Creative capability build
In a panel discussion after Hegarty’s keynote, Telstra CMO Brent Smart backed Hegarty’s views and said marketers were primarily responsible for driving the role of creativity in their organisations. “Marketers get the work they deserve,” he said. At Telstra, Smart said the business had to “build creative capability” and it wasn’t found in a “magic black box”.
He said Telstra spent tens of millions of dollars on media and because it was such a large investment “and that’s where most of the money goes, we spend a lot of time measuring it.”
The same went for marketing technology at Telstra. “If I look at my leadership team at Telstra, look at the capabilities, we’ve got immediate capability on martech, all this capability across different areas and then there’s creative – it’s like ‘the agency does that’.”
Wrong, said Smart.
“You’ve got to treat creativity like a capability. We should be training marketers, coaching marketers, teaching what great looks like. The creative capability is the most important capability in any marketing department. But we don’t treat it as such, and I think that’s part of the problem.”
The question for me is, there's so much evidence that great creativity drives more efficient media – but we still don't do it as often as we should. That's the thing for me that I don't fully understand.
De-risk delusion
Smart said another problem in corporate environments is “we spend all our time trying to de-risk things. The creative act is inherently risky. For creativity to thrive, you need people to stick their neck out. I think it’s totally on marketers, not agencies”.
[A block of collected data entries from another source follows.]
-- ==== Sys2Proof/Laws/Leaf.lean ====
section
/-! SUPPORT. The pipeline of leaf words: when a word issues its body decides what it does, and what its completion leaves as it was. -/
namespace Sys2Proof.Machine

/-! ## Lanes of a vector -/

theorem packFields_lt (w : Nat) (f : Nat → Nat) (n : Nat) : packFields w f n < 2 ^ (w * n) := by
  induction n with
  | zero => simp [packFields]
  | succ m ih =>
    simp only [packFields]
    have h1 : f m % 2 ^ w < 2 ^ w := Nat.mod_lt _ (Nat.two_pow_pos _)
    have h2 : (f m % 2 ^ w) * 2 ^ (w * m) ≤ (2 ^ w - 1) * 2 ^ (w * m) := Nat.mul_le_mul_right _ (by omega)
    have h3 : 2 ^ (w * (m + 1)) = 2 ^ w * 2 ^ (w * m) := by rw [Nat.mul_succ, Nat.pow_add, Nat.mul_comm]
    have h4 : (2 ^ w - 1) * 2 ^ (w * m) + 2 ^ (w * m) = 2 ^ w * 2 ^ (w * m) := by
      rw [Nat.sub_mul, Nat.one_mul]; exact Nat.sub_add_cancel (Nat.le_mul_of_pos_left _ (Nat.two_pow_pos _))
    omega
theorem packFields_field (w : Nat) (f : Nat → Nat) (n i : Nat) (hi : i < n) : packFields w f n / 2 ^ (w * i) % 2 ^ w = f i % 2 ^ w := by
  induction n with
  | zero => omega
  | succ m ih =>
    simp only [packFields]
    by_cases h : i = m
    · subst i
      rw [Nat.add_mul_div_right _ _ (Nat.two_pow_pos _), Nat.div_eq_of_lt (packFields_lt w f m), Nat.zero_add, Nat.mod_mod]
    · have hlt : i < m := by omega
      have e : 2 ^ (w * m) = 2 ^ w * 2 ^ (w * (m - i - 1)) * 2 ^ (w * i) := by
        rw [← Nat.pow_add, ← Nat.pow_add]; congr 1
        have : m = 1 + (m - i - 1) + i := by omega
        rw [show w + w * (m - i - 1) + w * i = w * (1 + (m - i - 1) + i) by simp only [Nat.mul_add, Nat.mul_one], ← this]
      rw [e, ← Nat.mul_assoc, Nat.add_mul_div_right _ _ (Nat.two_pow_pos _), Nat.mul_comm (2 ^ w), ← Nat.mul_assoc, Nat.add_mul_mod_self_right]
      exact ih hlt
/-- Lane l of the vector made of a function's lanes. -/
theorem lane_vecOfLanes (f : Nat → Nat) (l : Nat) (h : l < 32) : lane (vecOfLanes f) l = f l % 2 ^ 32 := by
  unfold lane vecOfLanes bitsOf
  have hlt : packFields 32 f 32 < 2 ^ 1024 := packFields_lt 32 f 32
  rw [BitVec.toNat_ofNat, Nat.mod_eq_of_lt hlt, Nat.shiftRight_eq_div_pow]
  exact packFields_field 32 f 32 l h
theorem lane_lt (v : Vec) (l : Nat) : lane v l < 2 ^ 32 := by unfold lane bitsOf; exact Nat.mod_lt _ (Nat.two_pow_pos _)
/-- Byte i of the line made of a function's bytes. -/
theorem lineByte_vecOfBytes (f : Nat → Nat) (i : Nat) (h : i < 128) : lineByte (vecOfBytes f) i = f i % 2 ^ 8 := by
  unfold lineByte vecOfBytes bitsOf
  have hlt : packFields 8 f 128 < 2 ^ 1024 := packFields_lt 8 f 128
  rw [BitVec.toNat_ofNat, Nat.mod_eq_of_lt hlt, Nat.shiftRight_eq_div_pow]
  exact packFields_field 8 f 128 i h
theorem lineByte_lt (v : Vec) (i : Nat) : lineByte v i < 2 ^ 8 := by unfold lineByte bitsOf; exact Nat.mod_lt _ (Nat.two_pow_pos _)
theorem lineByte_mergeBytes (m : BitVec 128) (new old : Vec) (i : Nat) (h : i < 128) :
    lineByte (mergeBytes m new old) i = if bitOf m.toNat i then lineByte new i else lineByte old i := by
  unfold mergeBytes
  rw [lineByte_vecOfBytes _ _ h]
  apply Nat.mod_eq_of_lt
  split <;> exact lineByte_lt _ _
Smart said a two year initiative at Telstra around creative excellence had polarised the team but the overall creative capability was being measured and is on the rise.
“We can see a tangible lift. Where we’re really seeing the lift is in the smaller things that are really easy to walk by in the marketing department. If you really mean what you say about creativity, then you’ve got to care about everything.”
Perhaps surprisingly, even a top media agency executive is backing the creative mantra.
“You spend lots and lots of money on media but if you put great ideas into great media, you can spend less,” Publicis Groupe Chief Media Officer Imogen Hewitt said on the panel. She backed Smart’s point on risk.
“We are trained to be very risk averse and so it’s more difficult to sell in great leaps of faith, an interesting idea, than it is to sell in things where we have got so sophisticated that we can pretty effectively predict what will be the outcome of a media campaign. It’s very difficult to do that with a creative campaign. The question for me is, there’s so much evidence that great creativity drives more efficient media – but we still don’t do it as often as we should. That’s the thing for me that I don’t fully understand.”
Which led right back to the British Knight, who quipped. “Group think, group default. We need more creative people leading companies.”